Catherine Popple (née Catherine Anton)

Personal information
- Nationality: British (English)
- Born: Catherine Ivy Anton 5 May 1965 (age 61)

Sport
- Club: Parkway BC Peterborough & District BC

Medal record
Representing England
Lawn bowls
Commonwealth Games
| Bronze medal – third place | 1998 Kuala Lumpur | fours |
Atlantic Bowls Championships
| Silver medal – second place | 1999 Cape Town | fours |
British Isles Championships
| Gold medal – first place | 2006 | triples |
| Gold medal – first place | 2005 | fours |
| Gold medal – first place | 2008 | fours |

= Catherine Popple =

English international lawn bowler

Catherine Ivy Popple née Anton (born 5 May 1965) is a former English international lawn bowler. Popple was an England international for 26 years, representing her country from 1987 to 2012.

== Bowls career ==
Anton represented England in the fours event, at the 1994 Commonwealth Games in Victoria, British Columbia, Canada.

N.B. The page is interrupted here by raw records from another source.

theorem State.gaspSeen_keeps {s0 : State} (sess : Dw) (s : State) (hK : Keeps s0 s) :
    Keeps s0 (State.gaspSeen sess s) := by
  unfold State.gaspSeen
  repeat' (first | with_reducible assumption | intro _ | with_reducible apply Keeps.ite | with_reducible apply State.setGasp_keeps | split | (with_reducible refine Keeps.of ?_ rfl rfl rfl rfl rfl rfl; first | with_reducible assumption | with_reducible apply Keeps.ite | with_reducible apply State.setGasp_keeps | split))

theorem State.checkSenior_keeps {s0 : State} (senior : Bool) (s : State) (hK : Keeps s0 s) :
    Keeps s0 (State.checkSenior senior s) := by
  unfold State.checkSenior
  repeat' (first | with_reducible assumption | intro _ | with_reducible apply Keeps.ite | with_reducible apply State.dial_keeps | split | (with_reducible refine Keeps.of ?_ rfl rfl rfl rfl rfl rfl; first | with_reducible assumption | with_reducible apply Keeps.ite | with_reducible apply State.dial_keeps | split))

theorem State.partnerPromoted_keeps {s0 : State} (v : Bool) (s : State) (hK : Keeps s0 s) :
    Keeps s0 (State.partnerPromoted v s) := by
  unfold State.partnerPromoted
  repeat' (first | with_reducible assumption | intro _ | (extract_lets +onlyGivenNames x; first | ((first | refine (fun hx => ?_ : Keeps s0 x → Keeps s0 _) ?_); (on_goal 1 => clear_value x); (on_goal 2 => subst x)) | (refine (fun hx => ?_ : Keeps s0 x → Keeps s0 _) ?_; (on_goal 2 => subst x)) | clear_value x | skip) | with_reducible apply Keeps.ite | with_reducible apply State.startSync_keeps | split | (with_reducible refine Keeps.of ?_ rfl rfl rfl rfl rfl rfl; first | with_reducible assumption | with_reducible apply Keeps.ite | with_reducible apply State.startSync_keeps | split))

theorem State.takeFlags_keeps {s0 : State} (f : Byte) (s : State) (hK : Keeps s0 s) :
    Keeps s0 (State.takeFlags f s) := by
  unfold State.takeFlags
  repeat' (first | with_reducible assumption | intro _ | (extract_lets +onlyGivenNames x; first | ((first | refine (fun hx => ?_ : Keeps s0 x → Keeps s0 _) ?_); (on_goal 1 => clear_value x); (on_goal 2 => subst x)) | (refine (fun hx => ?_ : Keeps s0 x → Keeps s0 _) ?_; (on_goal 2 => subst x)) | clear_value x | skip) | with_reducible apply Keeps.ite | with_reducible apply State.partnerPromoted_keeps | with_reducible apply State.checkSenior_keeps | with_reducible apply State.setGasp_keeps | with_reducible apply State.tandemChanged_keeps | split | (with_reducible refine Keeps.of ?_ rfl rfl rfl rfl rfl rfl; first | with_reducible assumption | with_reducible apply Keeps.ite | with_reducible apply State.partnerPromoted_keeps | with_reducible apply State.checkSenior_keeps | with_reducible apply State.setGasp_keeps | with_reducible apply State.tandemChanged_keeps | split))

theorem State.partnerLoss_keeps {s0 : State} (s : State) (hK : Keeps s0 s) : Keeps s0 (State.partnerLoss s) := by
  have h (z : State) (hz : Keeps s0 z) : Keeps s0 (if 1 ≤ z.o 0x1901 0 then z.promote else z) :=
    Keeps.ite (State.promote_keeps _ hz) hz
  unfold State.partnerLoss
  split
  · exact h _ (State.tandemChanged_keeps _ (State.chrTandem_keeps _ _ _ (State.dial_keeps _ _ _ (State.bump_keeps _ _ _ _
      (Keeps.of hK rfl rfl rfl rfl rfl rfl)))))
  · exact hK

theorem State.takeCredit_keeps {s0 : State} (c : BitVec 16) (s : State) (hK : Keeps s0 s) :
    Keeps s0 (State.takeCredit c s) := by
  unfold State.takeCredit
  repeat' (first | with_reducible assumption | intro _ | (extract_lets +onlyGivenNames x; first | ((first | refine (fun hx => ?_ : Keeps s0 x → Keeps s0 _) ?_); (on_goal 1 => clear_value x); (on_goal 2 => subst x)) | (refine (fun hx => ?_ : Keeps s0 x → Keeps s0 _) ?_; (on_goal 2 => subst x)) | clear_value x | skip) | with_reducible apply Keeps.ite | split | (with_reducible refine Keeps.of ?_ rfl rfl rfl rfl rfl rfl; first | with_reducible assumption | with_reducible apply Keeps.ite | split))

theorem State.laneRx_keeps {s0 : State} (kind : Byte) (body : List Byte) (h : LaneHdr) (f : State → State) (s :
    State) (hf : ∀ z, Keeps s0 z → Keeps s0 (f z)) (hK : Keeps s0 s) :
    Keeps s0 (State.laneRx kind body h f s) := by
  unfold State.laneRx
  repeat' (first | with_reducible assumption | intro _ | (extract_lets +onlyGivenNames x; first | ((first | refine (fun hx => ?_ : Keeps s0 x → Keeps s0 _) ?_); (on_goal 1 => clear_value x); (on_goal 2 => subst x)) | (refine (fun hx => ?_ : Keeps s0 x → Keeps s0 _) ?_; (on_goal 2 => subst x)) | clear_value x | skip) | with_reducible apply Keeps.ite | with_reducible apply State.takeCredit_keeps | with_reducible apply State.heard_keeps | with_reducible apply State.pump_keeps | with_reducible apply State.bump_keeps | with_reducible apply_assumption | split | (with_reducible refine Keeps.of ?_ rfl rfl rfl rfl rfl rfl; first | with_reducible assumption | with_reducible apply Keeps.ite | with_reducible apply State.takeCredit_keeps | with_reducible apply State.heard_keeps | with_reducible apply State.pump_keeps | with_reducible apply State.bump_keeps | with_reducible apply_assumption | split))

theorem State.whileUp_keeps {s0 : State} (f : State → State) (s : State) (hf : ∀ z, Keeps s0 z → Keeps s0 (f z)) (hK
    : Keeps s0 s) :
    Keeps s0 (State.whileUp f s) := by
  unfold State.whileUp
  repeat' (first | with_reducible assumption | intro _ | with_reducible apply Keeps.ite | with_reducible apply_assumption | split)

theorem State.laneAck_keeps {s0 : State} (lseq : Dw) (s : State) (hK : Keeps s0 s) :
    Keeps s0 (State.laneAck lseq s) := by
  unfold State.laneAck
  repeat' (first | with_reducible assumption | intro _ | with_reducible apply State.emit_keeps | split)

theorem State.laneNak_keeps {s0 : State} (s : State) (hK : Keeps s0 s) :
    Keeps s0 (State.laneNak s) := by
  unfold State.laneNak
  repeat' (first | with_reducible assumption | intro _ | with_reducible apply State.emit_keeps | split)

theorem State.laneReq_keeps {s0 : State} (kind : Byte) (body : List Byte) (h : LaneHdr) (f : State → State) (s :
    State) (hf : ∀ z, Keeps s0 z → Keeps s0 (f z)) (hK : Keeps s0 s) :
    Keeps s0 (State.laneReq kind body h f s) := by
  unfold State.laneReq
  repeat' (first | with_reducible assumption | intro _ | (extract_lets +onlyGivenNames x; first | ((first | refine (fun hx => ?_ : Keeps s0 x → Keeps s0 _) ?_); (on_goal 1 => clear_value x); (on_goal 2 => subst x)) | (refine (fun hx => ?_ : Keeps s0 x → Keeps s0 _) ?_; (on_goal 2 => subst x)) | clear_value x | skip) | with_reducible apply Keeps.ite | with_reducible apply State.laneNak_keeps | with_reducible apply State.laneAck_keeps | with_reducible apply State.whileUp_keeps | with_reducible apply State.laneRx_keeps | with_reducible apply State.bump_keeps | with_reducible apply_assumption | split | (with_reducible refine Keeps.of ?_ rfl rfl rfl rfl rfl rfl; first | with_reducible assumption | with_reducible apply Keeps.ite | with_reducible apply State.laneNak_keeps | with_reducible apply State.laneAck_keeps | with_reducible apply State.whileUp_keeps | with_reducible apply State.laneRx_keeps | with_reducible apply State.bump_keeps | with_reducible apply_assumption | split))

In 1998 she represented England at the 1998 Commonwealth Games in Kuala Lumpur and won a bronze medal in the fours event with Norma Shaw, Mandy Jacklin and Shirley Page.

In 1999 she won the fours silver medal at the Atlantic Bowls Championships.

Anton is also an eleven times national champion representing Huntingdonshire, one singles, one pairs, one triples, four fours and four junior.

In 2024, Popple was appointed as a national selector for Bowls England.

== Personal life ==
She married fellow bowler Stuart Popple.